Last year, Pool was one of several rightwing media personalities found to have been taking money from Russian state media employees to push rightwing propaganda and disinformation to American audiences, according to the Department of Justice. Pool claims he didn’t know the money was coming from the Russian government.

In 2023, Pool said that Hurricane Hilary was God’s punishment for drag queens, saying that the hurricane hit several months after the Los Angeles Dodgers honored the Sisters of Perpetual Indulgence.

“If someone came to me and said that they believe this is the, uh, this is God’s wrath, I’m gonna be like, ‘Well look, coincidences can happen – I’m fairly agnostic, I do believe in God,” he said. “I just gotta tell you, ya know, a month-and-a-half or two months after they do this drag nun thing, a city that never gets hit by hurricanes, gets hit by an earthquake and a hurricane! And I’m kinda just like, ooooohhhhh!”

Tim Pool says L.A. deserves to be flooded for supporting drag queens, suggests the recent storms are actually God punishing people. pic.twitter.com/OmDm9TAYZ1

— PimToolNews (@PimToolNews) August 22, 2023

The previous year, he blamed Club Q in Colorado Springs for being the victim of a mass shooting.

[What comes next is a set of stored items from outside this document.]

/-! ### The axis unit -/

theorem acts_reportHeld (a : Fin 4) (was : AxisState) (t : Tables) (b : Bay) : Acts b (reportHeld a was t b) := by
  unfold reportHeld
  dsimp only
  split
  · exact Acts.refl b
  · exact acts_ite ((acts_addHeld _ b).then (acts_duckExamine t)) (acts_ite (acts_removeHeld acts_endRun _ t b) (Acts.refl b))
theorem acts_reportSettled (a : Fin 4) (t : Tables) (b : Bay) : Acts b (reportSettled a t b) := by
  refine acts_each (fun k b => ?_) b
  split
  · exact acts_ite (acts_testGate acts_endRun k t b) (Acts.refl b)
  · exact Acts.refl b
theorem acts_report (a : Fin 4) (before : Bay) (t : Tables) (b : Bay) : Acts b (report a before t b) :=
  (acts_reportHeld a _ t b).then (fun b => acts_ite (acts_reportSettled a t b) (Acts.refl b))
theorem acts_faultAxis (r : AxisFault) (a : Fin 4) (t : Tables) (b : Bay) : Acts b (faultAxis r a t b) := by
  have h : ∀ b : Bay, Acts b (match b.owner (axisRes a) with
      | some k => endRun k .axisFault t b
      | none => b) := by
    intro b
    split
    · exact acts_endRun _ _ t _
    · exact Acts.refl _
  refine Acts.trans ?_ (h _)
  refine Acts.trans ?_ (acts_ite (Acts.refl _) (acts_latch _ _))
  exact (acts_updAxis b a _).trans (acts_holdAxis none t a _)
theorem acts_motionUpdate (a : Fin 4) (t : Tables) (b : Bay) : Acts b (motionUpdate a t b) := by
  unfold motionUpdate
  exact (acts_stepToward _ t a b).trans (acts_ite (acts_faultAxis _ a t _) ((acts_arrive _ a _).then (acts_report a b t)))
theorem acts_homingSteps (sign : Int) (a : Fin 4) (t : Tables) (b : Bay) : Acts b (homingSteps sign a t b) :=
  (acts_issue _ t a b).then (fun b => acts_updAxis b a _)
theorem acts_homingUpdate (home : Bool) (a : Fin 4) (t : Tables) (b : Bay) : Acts b (homingUpdate home a t b) := by
  unfold homingUpdate
  dsimp only
  split
  · exact Acts.refl b
  · exact acts_ite (acts_updAxis b a _) (acts_ite (acts_faultAxis _ a t b) (acts_homingSteps _ a t b))
  · exact acts_ite (acts_updAxis b a _) (acts_ite (acts_faultAxis _ a t b) (acts_homingSteps _ a t b))
theorem acts_axisUpdate (home : BitVec 4) (a : Fin 4) (t : Tables) (b : Bay) : Acts b (axisUpdate home a t b) := by
  unfold axisUpdate
  dsimp only
  split
  · exact acts_motionUpdate a t b
  · exact acts_motionUpdate a t b
  · exact acts_motionUpdate a t b
  · exact acts_ite (acts_homingUpdate _ a t b) (Acts.refl b)
  · exact Acts.refl b
  · exact Acts.refl b
theorem acts_enterHoming (home : Bool) (a : Fin 4) (t : Tables) (b : Bay) : Acts b (enterHoming home a t b) :=
  ((acts_holdAxis _ t a b).then (fun b => acts_updAxis b a _)).then (acts_report a b t)
theorem acts_holdBy (p a : Fin 4) (t : Tables) (b : Bay) : Acts b (holdBy p a t b) :=
  (acts_updAxis b a _).then (acts_report a b t)
theorem acts_unholdBy (p a : Fin 4) (t : Tables) (b : Bay) : Acts b (unholdBy p a t b) :=
  (acts_updAxis b a _).then (acts_report a b t)
theorem acts_proxClear (p : Fin 4) (t : Tables) (b : Bay) : Acts b (proxClear p t b) :=
  (acts_updProx b p _).then (acts_eachOf (fun a b => acts_unholdBy p a t b) _)
theorem acts_proxActive (p : Fin 4) (t : Tables) (b : Bay) : Acts b (proxActive p t b) := by
  unfold proxActive
  split
  · exact (acts_updProx b p _).then (acts_eachOf (fun a b => acts_holdBy p a t b) _)
  · exact acts_updProx b p _
  · exact Acts.refl b
theorem acts_proxInactive (p : Fin 4) (t : Tables) (b : Bay) : Acts b (proxInactive p t b) := by
  unfold proxInactive
  split
  · exact acts_ite (acts_proxClear p t b) (acts_updProx b p _)
  · exact Acts.refl b
  · exact Acts.refl b
theorem acts_clearDelayEnd (p : Fin 4) (t : Tables) (b : Bay) : Acts b (clearDelayEnd p t b) :=
  acts_ite (acts_proxClear p t b) (Acts.refl b)
theorem acts_proxWritten (p : Fin 4) (old new : BitVec 4) (t : Tables) (b : Bay) : Acts b (proxWritten p old new t b) :=
  acts_ite (Acts.refl b) (acts_each (fun a b => acts_ite (acts_holdBy p a t b) (acts_ite (acts_unholdBy p a t b)
    (Acts.refl b))) b)
theorem acts_axisMillisecond (home : BitVec 4) (t : Tables) (b : Bay) : Acts b (axisMillisecond home t b) :=
  ((acts_each (fun a b => acts_updAxis b a _) b).then (acts_each (fun a b => acts_axisUpdate home a t b))).then
    (acts_each (fun p b => (acts_updProx b p _).then (acts_clearDelayEnd p t)))

end Sys2Proof.Machine
end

A shooter opened fire on the club in November 2022, killing five people and injuring dozens.

Pool accused Club Q of holding a “groomer event” on the night of the shooting, writing, “We shouldn’t tolerate pedophiles grooming kids. Club Q had a grooming event. How do we prevent the violence and stop the grooming?”

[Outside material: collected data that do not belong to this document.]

theorem Bay.inv_iff (b : Bay) : b.inv = true ↔ Agree b ∧ Queued b := by
  simp only [Bay.inv, Bay.stacksInv, Bay.runsInv, Bay.queueInv, Bay.scheduleInv, Bool.and_eq_true, decide_eq_true_eq]
  constructor
  · rintro ⟨⟨⟨h1, h2⟩, h3⟩, h4⟩
    exact ⟨⟨fun r => (h1 r).1, fun r => (h1 r).2.1, fun r => (h1 r).2.2.1, fun r => (h1 r).2.2.2, fun k => (h2 k).1,
      fun k => (h2 k).2.1, fun k => (h2 k).2.2.1, fun k => (h2 k).2.2.2⟩,
      ⟨h3.1, h3.2.1, h3.2.2.1, h3.2.2.2, h4.1, h4.2⟩⟩
  · rintro ⟨a, q⟩
    exact ⟨⟨⟨fun r => ⟨a.owns r, a.waits r, a.falls r, a.empty r⟩, fun k => ⟨a.lacks k, a.free k, a.carries k, a.single k⟩⟩,
      ⟨q.length, q.sorted, q.slots, q.idle⟩⟩, ⟨q.planned, q.plans⟩⟩

theorem whole_iff (b : Bay) (k : Fin 6) : whole b k = true ↔ ∀ r, (b.claims k).has r = true → b.owner r = some k := by
  simp only [whole, ClaimSet.resources, List.all_eq_true, List.mem_filter, List.mem_finRange, true_and, decide_eq_true_eq]

theorem whole_false_iff (b : Bay) (k : Fin 6) : whole b k = false ↔ ∃ r, (b.claims k).has r = true ∧ b.owner r ≠ some k := by
  rw [← Bool.not_eq_true, whole_iff]
  simp only [not_forall, exists_prop, ne_eq]

theorem carrier_none_iff (b : Bay) (s : Fin 32) : b.carrier s = none ↔ ∀ k, (b.run k).state ≠ .free → (b.run k).slot ≠ some s := by
  simp [Bay.carrier]

/-- It holds right after reset. -/
theorem reset_inv : State.reset.bay.inv = true := by decide +kernel

/-! ### What leaves them alone -/

/-- What leaves the queue and the schedule, and of every run record state, slot and snapshot; a FREE record stays as R101 has
it. -/
structure Mild (b b' : Bay) : Prop where
  queue : b'.claim.queue = b.claim.queue
  schedule : b'.trigger.schedule = b.trigger.schedule
  state : ∀ k, (b'.run k).state = (b.run k).state
  slot : ∀ k, (b'.run k).slot = (b.run k).slot
  snap : ∀ k, (b'.run k).snap = (b.run k).snap
  free : ∀ k, b.run k = RunRec.free → b'.run k = RunRec.free

/-- What leaves the claim table too. -/
structure Tame (b b' : Bay) : Prop extends Mild b b' where
  claim : b'.claim.claim = b.claim.claim

theorem Mild.refl (b : Bay) : Mild b b := ⟨rfl, rfl, fun _ => rfl, fun _ => rfl, fun _ => rfl, fun _ h => h⟩

theorem Mild.trans {a b c : Bay} (h : Mild a b) (g : Mild b c) : Mild a c :=
  ⟨g.queue.trans h.queue, g.schedule.trans h.schedule, fun k => (g.state k).trans (h.state k),
    fun k => (g.slot k).trans (h.slot k), fun k => (g.snap k).trans (h.snap k), fun k hk => g.free k (h.free k hk)⟩

theorem Tame.refl (b : Bay) : Tame b b := ⟨.refl b, rfl⟩

theorem Tame.trans {a b c : Bay} (h : Tame a b) (g : Tame b c) : Tame a c :=
  ⟨h.toMild.trans g.toMild, g.claim.trans h.claim⟩

/-- A change of the other units, or of other fields of these. -/
theorem Mild.of_rest {b b' : Bay} (queue : b'.claim.queue = b.claim.queue)
    (schedule : b'.trigger.schedule = b.trigger.schedule) (run : b'.scene.run = b.scene.run) : Mild b b' := by
  have h : ∀ k, b'.run k = b.run k := fun k => by simp only [Bay.run, run]
  exact ⟨queue, schedule, fun k => by rw [h], fun k => by rw [h], fun k => by rw [h], fun k hk => by rw [h, hk]⟩

/-- A change of the other units, or of other fields of these. -/
theorem Tame.of_rest {b b' : Bay} (claim : b'.claim.claim = b.claim.claim) (queue : b'.claim.queue = b.claim.queue)
    (schedule : b'.trigger.schedule = b.trigger.schedule) (run : b'.scene.run = b.scene.run) : Tame b b' :=
  ⟨.of_rest queue schedule run, claim⟩

theorem tame_updRun (b : Bay) (k : Fin 6) (f : RunRec → RunRec) (state : (f (b.run k)).state = (b.run k).state)
    (slot : (f (b.run k)).slot = (b.run k).slot) (snap : (f (b.run k)).snap = (b.run k).snap)
    (free : b.run k = RunRec.free → f (b.run k) = RunRec.free) : Tame b (b.updRun k f) := by
  refine ⟨⟨rfl, rfl, ?_, ?_, ?_, ?_⟩, rfl⟩ <;> intro j <;> rw [Bay.run_updRun] <;> split
  all_goals first | (next e => subst e; assumption) | rfl | exact id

Abrego Garcia, who was born in El Salvador and has lived in Maryland for 13 years, was arrested in 2019 for loitering outside a Home Depot — his lawyers said that he was looking for day labor work — and police officers accused him of being a gang member because he wore a Chicago Bulls hat, which is sometimes associated with MS-13.

He denied that he was an MS-13 member, but the immigration judge did note that she believed that a “gang field interview sheet” provided enough evidence that he was at some point a member of MS-13, and an appellate judge agreed. He wasn’t convicted of a crime, and the judge barred immigration officials from sending Abrego Garcia back to El Salvador, saying that he had a “well-founded fear of future persecution” from gangs. He was released and got a work permit.

Earlier this year, he was arrested by Immigration and Customs Enforcement (ICE) officers when he and his child were coming home from a worksite. His wife was called and given 10 minutes to pick up their child, or else the kid would be turned over to protective services. The wife said that Abrego Garcia was on the curb in handcuffs when she arrived and that the officers said his “immigration status had changed.”

“They asked me if I wanted to say goodbye to Kilmar,” she wrote in a declaration to the court. “Kilmar was crying and I told him he would come back home because he hadn’t done anything wrong.”